Summer 2004 Field Work at Acadia
Stream sampling for the "Correlating
predictive contaminant deposition maps with streamwater chemistry"
project (NRPP) is ongoing at Hadlock and Cadillac Brooks, ISCOs
are still deployed, and stream samples are collected every two
weeks in the summer.
Graduate student Kit Sheehan
has completed field collections for litterfall and has removed her
equipment from the field.
Ph.D. student Sarah Nelson,
will be collecting throughfall this summer and fall. She plans to
deploy 20 collectors, split between the two watersheds (Cadillac
and Hadlock), and collect samples 10-12 times. During the winter
she will reduce the number of sites to ten and collect snow
throughout the winter. Samples will be analyzed for major ions
chemistry and Hg.
In September stream samples will be collected from across Mount
Desert Island as part of the NRPP
assessment of chemical distribution park-wide. Samples will also
be taken for the Acadia Traffic
project with John
Peckenham. These samples are taken one time during a single
day.
These are the projects the Mitchell Center is involved with though
the end of 2004. Thanks to the Park for their help in conducting
research is such a wonderful setting, and thanks to everyone for
their support.
Links to additional project information:
Bear Brook Watershed, Maine (BBWM)
A second pair of
instrumented watersheds at Bear Brook Watershed in Maine (BBWM)

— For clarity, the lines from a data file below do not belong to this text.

/-- An ARMED arm gives its compartment back (R49). -/
@[simp] theorem disarm_leaves (s : State) (n : ArmId) (b : Option BlockCause) :
    (disarm n b s).clock = s.clock ∧ (disarm n b s).mode = s.mode ∧ (disarm n b s).status = s.status ∧
    (disarm n b s).store = s.store ∧ (disarm n b s).configs = s.configs ∧ (disarm n b s).metering = s.metering ∧
    (disarm n b s).dosing = s.dosing ∧ (disarm n b s).permissive = s.permissive ∧
    (disarm n b s).notes = s.notes ∧ (disarm n b s).nodes = s.nodes ∧ (disarm n b s).scans = s.scans ∧
    (disarm n b s).acceptance = s.acceptance ∧ (disarm n b s).cmdQueue = s.cmdQueue ∧
    (disarm n b s).relayQueue = s.relayQueue ∧ (disarm n b s).field = s.field ∧
    (disarm n b s).reader = s.reader ∧ (disarm n b s).up = s.up ∧ (disarm n b s).freeCount = s.freeCount ∧
    (disarm n b s).pending = s.pending := by
  unfold disarm
  (try dsimp only)
  (repeat' split) <;> (try dsimp only) <;> (repeat' split) <;> simp

/-- Every ARMED arm returns to IDLE. -/
@[simp] theorem disarmAll_leaves (s : State) :
    (disarmAll s).clock = s.clock ∧ (disarmAll s).mode = s.mode ∧ (disarmAll s).status = s.status ∧
    (disarmAll s).store = s.store ∧ (disarmAll s).configs = s.configs ∧ (disarmAll s).metering = s.metering ∧
    (disarmAll s).dosing = s.dosing ∧ (disarmAll s).permissive = s.permissive ∧ (disarmAll s).notes = s.notes ∧
    (disarmAll s).nodes = s.nodes ∧ (disarmAll s).scans = s.scans ∧ (disarmAll s).acceptance = s.acceptance ∧
    (disarmAll s).cmdQueue = s.cmdQueue ∧ (disarmAll s).relayQueue = s.relayQueue ∧
    (disarmAll s).field = s.field ∧ (disarmAll s).reader = s.reader ∧ (disarmAll s).up = s.up ∧
    (disarmAll s).freeCount = s.freeCount ∧ (disarmAll s).pending = s.pending := by
  unfold disarmAll
  refine ⟨?_, ?_, ?_, ?_, ?_, ?_, ?_, ?_, ?_, ?_, ?_, ?_, ?_, ?_, ?_, ?_, ?_, ?_, ?_⟩
  · exact forArms_keeps State.clock _ (fun n t => by (repeat' split) <;> simp) s
  · exact forArms_keeps State.mode _ (fun n t => by (repeat' split) <;> simp) s
  · exact forArms_keeps State.status _ (fun n t => by (repeat' split) <;> simp) s
  · exact forArms_keeps State.store _ (fun n t => by (repeat' split) <;> simp) s
  · exact forArms_keeps State.configs _ (fun n t => by (repeat' split) <;> simp) s
  · exact forArms_keeps State.metering _ (fun n t => by (repeat' split) <;> simp) s
  · exact forArms_keeps State.dosing _ (fun n t => by (repeat' split) <;> simp) s
  · exact forArms_keeps State.permissive _ (fun n t => by (repeat' split) <;> simp) s
  · exact forArms_keeps State.notes _ (fun n t => by (repeat' split) <;> simp) s
  · exact forArms_keeps State.nodes _ (fun n t => by (repeat' split) <;> simp) s
  · exact forArms_keeps State.scans _ (fun n t => by (repeat' split) <;> simp) s
  · exact forArms_keeps State.acceptance _ (fun n t => by (repeat' split) <;> simp) s
  · exact forArms_keeps State.cmdQueue _ (fun n t => by (repeat' split) <;> simp) s
  · exact forArms_keeps State.relayQueue _ (fun n t => by (repeat' split) <;> simp) s
  · exact forArms_keeps State.field _ (fun n t => by (repeat' split) <;> simp) s
  · exact forArms_keeps State.reader _ (fun n t => by (repeat' split) <;> simp) s
  · exact forArms_keeps State.up _ (fun n t => by (repeat' split) <;> simp) s
  · exact forArms_keeps State.freeCount _ (fun n t => by (repeat' split) <;> simp) s
  · exact forArms_keeps State.pending _ (fun n t => by (repeat' split) <;> simp) s

/-- The ARMED limit (R13). -/
@[simp] theorem armedExpiry_leaves (s : State) (n : ArmId) :
    (armedExpiry n s).clock = s.clock ∧ (armedExpiry n s).mode = s.mode ∧ (armedExpiry n s).status = s.status ∧
    (armedExpiry n s).store = s.store ∧ (armedExpiry n s).configs = s.configs ∧
    (armedExpiry n s).metering = s.metering ∧ (armedExpiry n s).dosing = s.dosing ∧
    (armedExpiry n s).permissive = s.permissive ∧ (armedExpiry n s).notes = s.notes ∧
    (armedExpiry n s).nodes = s.nodes ∧ (armedExpiry n s).scans = s.scans ∧
    (armedExpiry n s).acceptance = s.acceptance ∧ (armedExpiry n s).relayQueue = s.relayQueue ∧
    (armedExpiry n s).field = s.field ∧ (armedExpiry n s).reader = s.reader ∧ (armedExpiry n s).up = s.up ∧
    (armedExpiry n s).freeCount = s.freeCount ∧ (armedExpiry n s).pending = s.pending := by
  unfold armedExpiry
  (try dsimp only)
  (repeat' split) <;> (try dsimp only) <;> (repeat' split) <;> simp

/-- START of an ARMED arm (R50). -/
@[simp] theorem startArm_leaves (s : State) (n : ArmId) :
    (startArm n s).clock = s.clock ∧ (startArm n s).mode = s.mode ∧ (startArm n s).status = s.status ∧
    (startArm n s).store = s.store ∧ (startArm n s).banks = s.banks ∧ (startArm n s).configs = s.configs ∧
    (startArm n s).metering = s.metering ∧ (startArm n s).dosing = s.dosing ∧
    (startArm n s).permissive = s.permissive ∧ (startArm n s).notes = s.notes ∧ (startArm n s).nodes = s.nodes ∧
    (startArm n s).scans = s.scans ∧ (startArm n s).acceptance = s.acceptance ∧
    (startArm n s).relayQueue = s.relayQueue ∧ (startArm n s).field = s.field ∧
    (startArm n s).reader = s.reader ∧ (startArm n s).up = s.up ∧ (startArm n s).freeCount = s.freeCount ∧
    (startArm n s).pending = s.pending := by
  unfold startArm
  (try dsimp only)
  (repeat' split) <;> (try dsimp only) <;> (repeat' split) <;> simp

/-- START of a HALTED arm (R60). -/
@[simp] theorem resumeArm_leaves (s : State) (n : ArmId) :
    (resumeArm n s).clock = s.clock ∧ (resumeArm n s).mode = s.mode ∧ (resumeArm n s).status = s.status ∧
    (resumeArm n s).store = s.store ∧ (resumeArm n s).banks = s.banks ∧ (resumeArm n s).configs = s.configs ∧
    (resumeArm n s).metering = s.metering ∧ (resumeArm n s).dosing = s.dosing ∧
    (resumeArm n s).permissive = s.permissive ∧ (resumeArm n s).notes = s.notes ∧
    (resumeArm n s).nodes = s.nodes ∧ (resumeArm n s).scans = s.scans ∧
    (resumeArm n s).acceptance = s.acceptance ∧ (resumeArm n s).relayQueue = s.relayQueue ∧
    (resumeArm n s).field = s.field ∧ (resumeArm n s).reader = s.reader ∧ (resumeArm n s).up = s.up ∧
    (resumeArm n s).freeCount = s.freeCount ∧ (resumeArm n s).pending = s.pending := by
  unfold resumeArm
  (try dsimp only)
  (repeat' split) <;> (try dsimp only) <;> (repeat' split) <;> simp

/-- A release (R56). -/
@[simp] theorem release_leaves (s : State) (n : ArmId) (b : Option BlockCause) :
    (release n b s).clock = s.clock ∧ (release n b s).mode = s.mode ∧ (release n b s).store = s.store ∧
    (release n b s).configs = s.configs ∧ (release n b s).metering = s.metering ∧
    (release n b s).permissive = s.permissive ∧ (release n b s).notes = s.notes ∧
    (release n b s).nodes = s.nodes ∧ (release n b s).scans = s.scans ∧
    (release n b s).acceptance = s.acceptance ∧ (release n b s).cmdQueue = s.cmdQueue ∧
    (release n b s).relayQueue = s.relayQueue ∧ (release n b s).field = s.field ∧
    (release n b s).reader = s.reader ∧ (release n b s).up = s.up ∧ (release n b s).freeCount = s.freeCount ∧
    (release n b s).pending = s.pending := by
  unfold release
  (try dsimp only)
  (repeat' split) <;> (try dsimp only) <;> (repeat' split) <;> simp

has also been developed by the watershed research group at the
University. BBWM is a whole ecosystem manipulation experiment that
has been underway since 1987. It encompasses two contiguous
25-acre forested watersheds. Ammonium sulfate fertilizer
(surrogate ‘acid rain’) has been applied by helicopter to the
experimental watershed since 1989. The adjacent watershed is used
as an untreated reference. The BBWM response provides a major
evaluation of watershed models used by federal agencies to
generate predictions of environmental response to emission control
scenarios.
Because acidic
deposition is a major issue at Acadia, the development of
indicators and patterns of response at BBWM can infer the extent
of acidification and nitrogen saturation at Acadia National Park.
Links to additional project information:
HELM
Lakes
The University of
Maine’s High Elevation Lake Monitoring (HELM) project involves the
sampling of up to 90 lakes in Maine at an elevation of 600 meters
or higher. Because of their landscape position, high elevation
lakes are generally more dilute, less well buffered, and probably
more vulnerable to acidic precipitation than other Maine lakes.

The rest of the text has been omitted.